# Redundancy (information theory)

The concept of redundancy (from the Latin redundare, overflowing, abundantly pouring out) describes in information theory that information that is present several times in one information source. An information unit is redundant if it can be omitted without loss of information. Identifying and removing such redundancies is called deduplication .

## Transmission of messages and information

Redundant is the part of a message that does not contain any information . The redundant part of the message can be a function of the information contained in the message. In information technology and communications technology applications, redundancy is used specifically to detect errors. A stronger redundancy enables not only the detection of errors but also their correction. Redundancy thus allows an increase in quality (fewer errors) at the expense of quantity (higher data rate). The strength of the redundancy to be used in each case depends on the fault tolerance of the respective application - in banking and space travel a single overturned bit could cost a lot of money, while in Internet telephony or DVB even the constant loss of entire packets is irrelevant.

### Fault tolerance

A communication can be carried out error-tolerant through redundant information via an information channel , since under certain circumstances lost or falsified partial information can be reconstructed by the recipient from its context . The Hamming distance is a measure of the error tolerance .

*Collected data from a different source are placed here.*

-- ==== Sys2Proof/Certificates/Slice0/Obligations.lean ====
section
/-! DEFINITION. The statements of this slice. A helper stands before the statements that use it; what a
computing word leaves unchanged is said once, in `Machine.Computed`. -/

open Sys2Proof Sys2Proof.Machine

/-! ## Encoding -/

/-- The word of four 32-bit parts, the lowest first. -/
def Sys2Proof.word4 (a b c d : Nat) : Inst := BitVec.ofNat 128 (a + 2 ^ 32 * b + 2 ^ 64 * c + 2 ^ 96 * d)

/-- Words written out bit by bit from the layouts of R176 to R182 decode to the instructions they stand for:
`ffma`, `ld`, `icmp.s`, `st`, `mma`, `br`, `spawn.r`, `iadd`, `trav`, `cvtfmt`. -/
def Obligations.DecodesSampleWords : Prop :=
  decodeWord (word4 0x0ce60d43 0x30028020 0x80002200 0) = .ok (.ffma
    { rate := 5, la := 1, b := 0, i := 0, pred := 3, pneg := 1, ret := 3 }
    { d := 12, sa := 4, sb := 5, sc := 6, inh := 4, nega := 1, absa := 0, negb := 0, absb := 0, negc := 0, absc := 0,
      sub := 0, fmt := 0, rm := 2, imm := 0 }) ∧
  decodeWord (word4 0x0a0013a0 0x04000020 0x00100000 0) = .ok (.ld
    { rate := 3, la := 2, b := 0, i := 0, pred := 0, pneg := 0, ret := 0 }
    { d := 10, a := 4, b := 0x800, c := 0, e := 0, size := 2, sign := 0, shift := 0, scope := 0, order := 0, scf := 0,
      res := 0, imm := 0 }) ∧
  decodeWord (word4 0x0200032b 0x04938048 0x00100000 0) = .ok (.icmp .s .w32
    { rate := 3, la := 0, b := 0, i := 0, pred := 0, pneg := 0, ret := 0 }
    { d := 2, sa := 9, sb := 0x927, sc := 0, inh := 0, nega := 0, absa := 0, negb := 0, absb := 0, negc := 0,
      absc := 0, sub := 2, fmt := 0, rm := 0, imm := 0 }) ∧
  decodeWord (word4 0x000003a1 0x48030020 0x01100000 0) = .ok (.st
    { rate := 3, la := 0, b := 0, i := 0, pred := 0, pneg := 0, ret := 0 }
    { d := 0, a := 4, b := 6, c := 9, e := 0, size := 2, sign := 0, shift := 2, scope := 0, order := 0, scf := 0,
      res := 0, imm := 0 }) ∧
  decodeWord (word4 0x140002d2 0x50048040 0x08080100 0x00040004) = .ok (.mma
    { rate := 2, la := 0, b := 0, i := 0, pred := 0, pneg := 0, ret := 0 }
    { d := 20, a := 8, b := 9, c := 10, hd := 2, hs := 0, res1 := 0, sub := 1, fmt := 1, sat := 0, res2 := 0,
      imm := 0x00040004 }) ∧
  decodeWord (word4 0x000683e0 0 0 0xfffffffd) = .ok (.br
    { rate := 3, la := 0, b := 1, i := 0, pred := 3, pneg := 0, ret := 0 }
    { d := 0, a := 0, b := 0, c := 0, seg := 0, side := 0, res1 := 0, sub := 0, res2 := 0, imm := 0xfffffffd }) ∧
  decodeWord (word4 0x1e0002ec 0x6014c000 0x00002001 0) = .ok (.spawnR
    { rate := 2, la := 0, b := 0, i := 0, pred := 0, pneg := 0, ret := 0 }
    { d := 30, a := 0x800, b := 41, c := 44, seg := 0, side := 1, res1 := 0, sub := 0, res2 := 0, imm := 0 }) ∧
  decodeWord (word4 0x42000f00 0x000580c0 0 0) = .ok (.iadd .w32
    { rate := 7, la := 1, b := 0, i := 0, pred := 0, pneg := 0, ret := 0 }
    { d := 66, sa := 24, sb := 11, sc := 0, inh := 0, nega := 0, absa := 0, negb := 0, absb := 0, negc := 0,
      absc := 0, sub := 0, fmt := 0, rm := 0, imm := 0 }) ∧
  decodeWord (word4 0x1e000396 0xb00a0140 0 0) = .ok (.trav
    { rate := 3, la := 0, b := 0, i := 0, pred := 0, pneg := 0, ret := 0 }
    { d := 30, sa := 40, sb := 20, sc := 22, inh := 0, nega := 0, absa := 0, negb := 0, absb := 0, negc := 0,
      absc := 0, sub := 0, fmt := 0, rm := 0, imm := 0 }) ∧
  decodeWord (word4 0x1400036b 0x00000060 0x18000000 0) = .ok (.cvtfmt
    { rate := 3, la := 0, b := 0, i := 0, pred := 0, pneg := 0, ret := 0 }
    { d := 20, sa := 12, sb := 0, sc := 0, inh := 0, nega := 0, absa := 0, negb := 0, absb := 0, negc := 0,
      absc := 0, sub := 0, fmt := 3, rm := 0, imm := 0 })

/-- Decoding and encoding agree (R176 to R185): a well-formed instruction's bytes, whatever follows them, decode to
it and leave what follows; and bytes that decode are those of the well-formed instruction they decode to. -/
def Obligations.DecodeEncodeAgree : Prop :=
  (∀ i : Instr, i.wf = true → ∃ w, encode i = some w ∧ ∀ rest, decode (bytesOfWord w ++ rest) = .ok (i, rest)) ∧
  (∀ bs i rest, decode bs = .ok (i, rest) → i.wf = true ∧ ∃ w, encode i = some w ∧ bs = bytesOfWord w ++ rest)

/-- The opcodes that the map of R184 assigns. -/
def Sys2Proof.assignedOpcode (n : Nat) : Bool :=
  decide (n ≤ 0x3a) || decide (0x40 ≤ n ∧ n ≤ 0x6d) || decide (0x80 ≤ n ∧ n ≤ 0x99) || decide (0xa0 ≤ n ∧ n ≤ 0xaf)
    || decide (0xc0 ≤ n ∧ n ≤ 0xc6) || decide (0xd0 ≤ n ∧ n ≤ 0xdb) || decide (0xe0 ≤ n ∧ n ≤ 0xf0)
    || decide (0xf8 ≤ n ∧ n ≤ 0xfe)

/-- An opcode that is not assigned is refused with reason 0x01 on the opcode field, whatever the other bits, and an
assigned one never is (R184, R185, R187). -/
def Obligations.UnassignedOpcodesRefused : Prop :=
  ∀ w : Inst, (assignedOpcode (w.toNat % 256) = false → decodeWord w = .error ⟨1, 0, 7⟩) ∧
    (assignedOpcode (w.toNat % 256) = true → decodeWord w ≠ .error ⟨1, 0, 7⟩)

### Average code word length

Let Z be an alphabet and zZ
C (z) denotes the code word belonging to z
l (z) denotes the length of C (z)

The mean code word length L (C) of a source code C (z) with the probability distribution p (z) is given by:

${\ displaystyle L (C) = \ sum _ {i = 1} ^ {| Z |} {l (z_ {i}) p (z_ {i})}}$

### Redundancy of a code

The redundancy of the code is the difference between the mean code word length and entropy . (Example: Huffman coding for optimal (= minimal) ). ${\ displaystyle L (C)}$ ${\ displaystyle H (X)}$${\ displaystyle L (C)}$

${\ displaystyle R _ {\ text {Code}} = L (C) -H (X) \,}$

The redundancy of the source is the difference between maximum entropy and the entropy of the message source. ${\ displaystyle H _ {\ text {max}} (X) = \ log _ {2} | Z |}$${\ displaystyle H (X)}$

${\ displaystyle R _ {\ text {source}} = \ log _ {2} | Z | -H (X) \,}$

Since the code word length cannot be less than the entropy, the redundancy is never negative.

## Coding

Coding theory distinguishes between two manifestations of redundancy:

• The distribution redundancy lies in the different probability of occurrence of the individual characters of the alphabet.
• The tie redundancy is that after certain characters, the occurrence of a certain other character is particularly likely. For example, in a German text, a q is almost always followed by a u.

## Databases and data structures

In database development and in the data structures of programs, it is important to avoid redundancies as completely as possible, as these can lead to higher memory requirements and inconsistencies . Redundancies are therefore counted among the anomalies . Freedom from redundancy is a basic principle for a logical data model.

Redundancies can be largely avoided by normalizing the database schema. There are also redundancies that are unavoidable (for example key redundancies ) and are therefore accepted as a necessary evil . There are also redundancies that are accepted because avoiding them would represent too much effort in relation to their problem, such as multiple occurrences of an attribute value or the double storage of the name Müller for Mr. Müller and for Ms. Müller.

The deliberate acceptance of redundancy to achieve better reading performance is called denormalization .

Redundancies in the data structures of programs and databases can lead to program errors. The programmer must ensure that he also keeps the redundant data consistent with all changes . This requires a high level of synchronization effort. The larger the project and the longer the project is being developed, the more difficult this is. When multiple programmers unknowingly work independently on redundant data, it is almost impossible to keep the changes consistent.